theorem hashVal_littleEndian (x : Vector Byte 32) : hashVal .le x = ∑ i : Fin 32, x[i].toNat * 2 ^ (8 * i.val) :=
  (congrArg leNat (toList_eq_ofFn x)).trans (leNat_ofFn _)

/-- The big-endian sum runs over the same bytes from the other end. -/
theorem hashVal_bigEndian (x : Vector Byte 32) : hashVal .be x = ∑ i : Fin 32, x[i].toNat * 2 ^ (8 * (31 - i.val)) := by
  refine ((congrArg leNat (reverse_toList_eq_ofFn x)).trans (leNat_ofFn _)).trans ?_
  rw [← Equiv.sum_comp Fin.revPerm]
  refine Finset.sum_congr rfl fun i _ => ?_
  simp [Fin.val_rev]

theorem hashVal_lt_two_pow (o : HashOrder) (x : Vector Byte 32) : hashVal o x < 2 ^ 256 := by
  have hlen : (orderedBytes o x).length = 32 := by cases o <;> simp [orderedBytes]
  have hlt := leNat_lt_pow_length (orderedBytes o x)
  rw [hlen] at hlt
  exact hlt

/-! ## The number back as a hash value (R62) -/

/-- The `n` low bytes of a number, least significant first, stand for it modulo 256^n. -/
theorem leNat_ofFn_bytes (n v : Nat) :
    leNat (List.ofFn fun i : Fin n => BitVec.ofNat 8 (v / 2 ^ (8 * i.val))) = v % 2 ^ (8 * n) := by
  induction n generalizing v with
  | zero => simp [leNat, Nat.mod_one]
  | succ n ih =>
    have shift (i : Fin n) : v / 2 ^ (8 * i.succ.val) = v / 2 ^ 8 / 2 ^ (8 * i.val) := by
      rw [Nat.div_div_eq_div_mul, ← Nat.pow_add, Fin.val_succ, Nat.mul_succ, Nat.add_comm]
    rw [List.ofFn_succ, leNat]
    simp only [shift]
    rw [ih, Nat.mul_succ, Nat.add_comm (8 * n) 8, Nat.pow_add, Nat.mod_mul]
    simp

theorem orderedBytes_hashOfNat (o : HashOrder) (v : Nat) :
    orderedBytes o (hashOfNat o v) = List.ofFn fun i : Fin 32 => BitVec.ofNat 8 (v / 2 ^ (8 * i.val)) := by
  cases o with
  | le => exact Vector.toList_ofFn
  | be =>
    refine (reverse_toList_eq_ofFn _).trans (congrArg List.ofFn (funext fun i => ?_))
    have hi : 31 - (31 - i.val) = i.val := by omega
    simp [hashOfNat, Fin.val_rev, hi]

theorem hashVal_hashOfNat (o : HashOrder) {v : Nat} (h : v < 2 ^ 256) : hashVal o (hashOfNat o v) = v := by
  rw [hashVal, orderedBytes_hashOfNat, leNat_ofFn_bytes]
  exact Nat.mod_eq_of_lt h

/-! ## The leading-zero count (R186) -/

theorem clz256_of_zero {o : HashOrder} {x : Vector Byte 32} (h : hashVal o x = 0) : clz256 o x = 256 := if_pos h

/-- The highest one of a non-zero value is bit 255 − Clz256. -/
theorem clz256_bounds {o : HashOrder} {x : Vector Byte 32} (h : hashVal o x ≠ 0) :
    clz256 o x < 256 ∧ 2 ^ (255 - clz256 o x) ≤ hashVal o x ∧ hashVal o x < 2 ^ (256 - clz256 o x) := by
  have hlog : Nat.log2 (hashVal o x) < 256 := (Nat.log2_lt h).mpr (hashVal_lt_two_pow o x)
  have hclz : clz256 o x = 255 - Nat.log2 (hashVal o x) := if_neg h
  have hlo : 255 - clz256 o x = Nat.log2 (hashVal o x) := by omega
  have hhi : 256 - clz256 o x = Nat.log2 (hashVal o x) + 1 := by omega
  rw [hlo, hhi]
  exact ⟨by omega, Nat.log2_self_le h, Nat.lt_log2_self⟩

/-! ## MaskOf (R187) -/

theorem maskOf_exception {c : Config} {x m : Vector Byte 32} {k : Fin 257} (h : c.maskExceptions.lookup x = some (k, m)) :
    maskOf c x = (BitVec.ofNat 9 k.val, m) := by
  simp only [maskOf, h]

theorem maskOf_default {c : Config} {x : Vector Byte 32} (h : c.maskExceptions.lookup x = none) :
    maskOf c x = (BitVec.ofNat 9 (clz256 c.hashOrder x),
      hashOfNat c.hashOrder (2 ^ (256 - clz256 c.hashOrder x) - 1)) := by
  simp only [maskOf, h]

/-- A count of at most 256 fits the nine bits of K (R35). -/
theorem toNat_ofNat_count {k : Nat} (h : k ≤ 256) : (BitVec.ofNat 9 k).toNat = k :=
  (BitVec.toNat_ofNat ..).trans (Nat.mod_eq_of_lt (by omega))

theorem hashVal_maskOf_default {c : Config} {x : Vector Byte 32} (h : c.maskExceptions.lookup x = none) :
    hashVal c.hashOrder (maskOf c x).2 = 2 ^ (256 - clz256 c.hashOrder x) - 1 := by
  have fits : 2 ^ (256 - clz256 c.hashOrder x) ≤ 2 ^ 256 := Nat.pow_le_pow_right (by decide) (Nat.sub_le ..)
  rw [maskOf_default h]
  exact hashVal_hashOfNat _ (by have := Nat.two_pow_pos (256 - clz256 c.hashOrder x); omega)

/-- Settles O45: the byte sums, the equations of `maskOf`, and the bounds of the count. -/
theorem defaultMaskHasLowOnes : Obligations.DefaultMaskHasLowOnes := by
  refine ⟨fun x => ⟨hashVal_littleEndian x, hashVal_bigEndian x⟩, fun c x m k h => ?_, fun c x k h hk => ?_⟩
  · rw [maskOf_exception h]
    exact ⟨toNat_ofNat_count (Nat.le_of_lt_succ k.isLt), rfl⟩
  · have hclz : k = clz256 c.hashOrder x := by rw [hk, maskOf_default h, toNat_ofNat_count (clz256_le _ _)]
    subst hclz
    exact ⟨rfl, clz256_le _ _, clz256_of_zero, clz256_bounds, hashVal_maskOf_default h⟩

end Sys2Proof.Machine
end

section
/-! PROOFS. The command decoder and encoder (R93 to R95), and the completion step of the latched word (R92, R224). -/

namespace Sys2Proof.Machine

open Sys2Proof

/-! ## Decode and encode (R93 to R95) -/

theorem decode_encode (i : Instr) : decode (encode i) = .ok i := by cases i <;> rfl

theorem rsvField_encode (i : Instr) : rsvField (encode i) = 0 := by cases i <;> rfl

/-- A listed opcode is the low byte of its command's match word. -/
theorem opField_encode_of_decodeOp {op : Byte} {i : Instr} (h : decodeOp op = .ok i) : opField (encode i) = op := by
  unfold decodeOp at h
  split_ifs at h with hop hop hop hop hop hop hop hop hop
  all_goals
    cases h
    exact hop.symm

/-- A command word is its reserved bits above its opcode (R90). -/
theorem rsvField_append_opField (w : Word) : rsvField w ++ opField w = w :=
  (BitVec.extractLsb'_append_extractLsb'_eq_extractLsb' rfl).trans BitVec.extractLsb'_eq_self

/-- Only the match word of a command decodes to it: the reserved bits and the opcode are those of the match word. -/
theorem eq_encode_of_decode {w : Word} {i : Instr} (h : decode w = .ok i) : w = encode i := by
  unfold decode at h
  split_ifs at h with hrsv
  calc
    w = rsvField w ++ opField w := (rsvField_append_opField w).symm
    _ = rsvField (encode i) ++ opField (encode i) := by
      rw [not_not.mp hrsv, rsvField_encode, opField_encode_of_decodeOp h]
    _ = encode i := rsvField_append_opField _

/-- Settles O2, by `eq_encode_of_decode` and `decode_encode`. -/
theorem wordDecodesExactlyWhenEncoded : Obligations.WordDecodesExactlyWhenEncoded :=
  fun _ i => ⟨eq_encode_of_decode, fun h => h ▸ decode_encode i⟩

/-- Settles O1: the nine words are the match words; the three neighbours are evaluated. -/
theorem tableWordsDecodeAsSpelled : Obligations.TableWordsDecodeAsSpelled :=
  ⟨decode_encode .salsa, decode_encode .bmix, decode_encode .romix, decode_encode .pchk, decode_encode .hsel,
    decode_encode .hxor, decode_encode .hmask, decode_encode .hcomb, decode_encode .wipe, by decide, by decide, by decide⟩

/-! ## The completion step of the latched word (R92, R94, R95) -/

theorem completion_of_decode_ok {s : State} {i : Instr} (h : decode s.curw = .ok i) : completion s = exec i s := by
  simp only [completion, h]

theorem completion_of_decode_error {s : State} {e : DecodeReject} (h : decode s.curw = .error e) :
    completion s = .next s.illegalCommand := by
  simp only [completion, h]

/-- Settles O6, by `step_of_sequencerMoves`. -/
theorem stepRunsTheLatchedCommand : Obligations.StepRunsTheLatchedCommand :=
  fun _ _ hmoves hdec => (step_of_sequencerMoves hmoves).trans (completion_of_decode_ok hdec)

/-- The nine opcodes of R93. -/
def listedOps : List Byte := [0x01, 0x02, 0x03, 0x04, 0x10, 0x11, 0x12, 0x13, 0x1F]

theorem opField_encode_mem_listedOps (i : Instr) : opField (encode i) ∈ listedOps := by cases i <;> decide

/-- A word that no match word equals is refused (R94, R95). -/
theorem exists_decode_error {w : Word} (h : rsvField w ≠ 0 ∨ opField w ∉ listedOps) : ∃ e, decode w = .error e := by
  cases hdec : decode w with
  | error e => exact ⟨e, rfl⟩
  | ok i =>
    obtain rfl := eq_encode_of_decode hdec
    rcases h with hrsv | hop
    · exact absurd (rsvField_encode i) hrsv
    · exact absurd (opField_encode_mem_listedOps i) hop

/-- Settles O3: such a word is refused, and its completion step is the error entry of R230; the unlisted opcodes are
counted. -/
theorem illegalWordsEndWithIllegalCommand : Obligations.IllegalWordsEndWithIllegalCommand := by
  refine ⟨fun s hmoves hillegal => ?_, by decide +kernel⟩
  obtain ⟨e, he⟩ := exists_decode_error hillegal
  exact (step_of_sequencerMoves hmoves).trans (completion_of_decode_error he)

end Sys2Proof.Machine
end

section
/-! PROOFS. One step of the machine: that it answers a next state (R92, R239), the issue of a command (R91), and the result
that a completion step leaves in STATUS (R26, R92). -/

namespace Sys2Proof.Machine

open Sys2Proof

/-- Settles O7: the completion step is total, and the events of the host and waiting are next states. -/
theorem everyStepAnswersNext : Obligations.EveryStepAnswersNext := by
  intro s
  rcases step_eq s with ⟨-, hstep⟩ | ⟨e, rest, -, -, hstep⟩ | ⟨-, -, -, hstep⟩
  · exact hstep ▸ completion_is_next s
  · exact ⟨_, hstep⟩
  · exact ⟨s, hstep⟩

/-! ## Issue (R91) -/

/-- A write to CMD while BUSY = 0 issues the word and is answered. -/
theorem step_writeCmd {s : State} {w : Word} {rest : List HostEvent} (hb : s.status.busy = false)
    (hp : s.pending = .write 32 (s.cfg.base + RegName.offset .cmd) w :: rest) :
    step s = .next ((State.issue { s with pending := rest } w).respond .done) := by
  rw [step_write hb (regOffset_aligned .cmd) hp, place_reg]
  rfl

/-- The word is accepted while ERROR = 0: what a write to CMD leaves then. -/
theorem step_writeCmd_accepted {s : State} {w : Word} {rest : List HostEvent} (hb : s.status.busy = false)
    (herr : s.status.error = none) (hp : s.pending = .write 32 (s.cfg.base + RegName.offset .cmd) w :: rest) :
    step s = .next { s with
      status := s.status.accepting w, curw := w, pending := rest, responses := .done :: s.responses,
      delay := Config.completionDelay s.accepted, accepted := s.accepted + 1 } := by
  rw [step_writeCmd hb hp, State.issue_accepted (s := { s with pending := rest }) herr]
  rfl

/-- Settles O8, by the two cases of the issue. -/
theorem commandWriteIsIssuedOrDropped : Obligations.CommandWriteIsIssuedOrDropped := by
  refine fun s w rest hb hp => ⟨fun herr => ?_, fun herr => ⟨_, step_writeCmd_accepted hb herr hp, rfl, rfl, rfl⟩⟩
  obtain ⟨c, hc⟩ := Option.ne_none_iff_exists'.mp herr
  rw [step_writeCmd hb hp, State.issue_dropped (s := { s with pending := rest }) hc]
  rfl

/-! ## The result of a completion step (R26, R92) -/

/-- Settles O51: a command ends in an error or in its completion (`exec_next`), and its own effect leaves STATUS alone. -/
theorem completionSetsExactlyOneResult : Obligations.CompletionSetsExactlyOneResult := by
  intro i s hdone herr
  obtain ⟨t, ht⟩ := exec_is_next i s
  refine ⟨t, ht, ?_⟩
  rcases exec_next ht with ⟨c, -, rfl⟩ | ⟨u, rfl, hstatus, -⟩
  · exact ⟨rfl, rfl, .inr ⟨hdone, c, rfl⟩⟩
  · simp [hstatus, herr]

/-- Whatever word is latched, its completion step keeps OP and leaves a result. -/
theorem completion_op_result {s t : State} (h : completion s = .next t) :
    t.status.op = s.status.op ∧ (t.status.done = true ∨ t.status.error ≠ none) := by
  cases hdec : decode s.curw with
  | ok i =>
    rw [completion_of_decode_ok hdec] at h
    rcases exec_next h with ⟨c, -, rfl⟩ | ⟨u, rfl, hstatus, -⟩
    · simp
    · simp [hstatus]
  | error e =>
    obtain rfl := Host.Outcome.next.inj ((completion_of_decode_error hdec).symm.trans h)
    simp

end Sys2Proof.Machine
end

section
/-! PROOFS. What each command may change (R97, R180). -/

namespace Sys2Proof.Machine

open Sys2Proof

/-- SALSA stores the 64 bytes of one output block (R127). -/
theorem execSalsa_frame {s t : State} (h : execSalsa s = .next t) :
    t = { s with buf := t.buf, dp := t.dp, status := t.status } ∧ ∀ a : Nat, 64 ≤ a → t.bufByte a = s.bufByte a := by
  obtain rfl := Host.Outcome.next.inj h
  refine ⟨rfl, fun a ha => ?_⟩
  refine (State.bufByte_storeBuf s 0 (salsaEval (s.loadBuf 64)).output a).trans (if_neg ?_)
  rw [length_output]
  omega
◇ ◇ ◇ ◇
**WHAT IS REQUIRED**:
Set down each line exactly as it appears, starting at the top of the data and ending at the line containing "theorem hashVal_bigEndian (x", and include no other lines.

**EXERCISE ANSWER**:
theorem hashVal_littleEndian (x : Vector Byte 32) : hashVal .le x = ∑ i : Fin 32, x[i].toNat * 2 ^ (8 * i.val) :=
  (congrArg leNat (toList_eq_ofFn x)).trans (leNat_ofFn _)

/-- The big-endian sum runs over the same bytes from the other end. -/
theorem hashVal_bigEndian (x : Vector Byte 32) : hashVal .be x = ∑ i : Fin 32, x[i].toNat * 2 ^ (8 * (31 - i.val)) := by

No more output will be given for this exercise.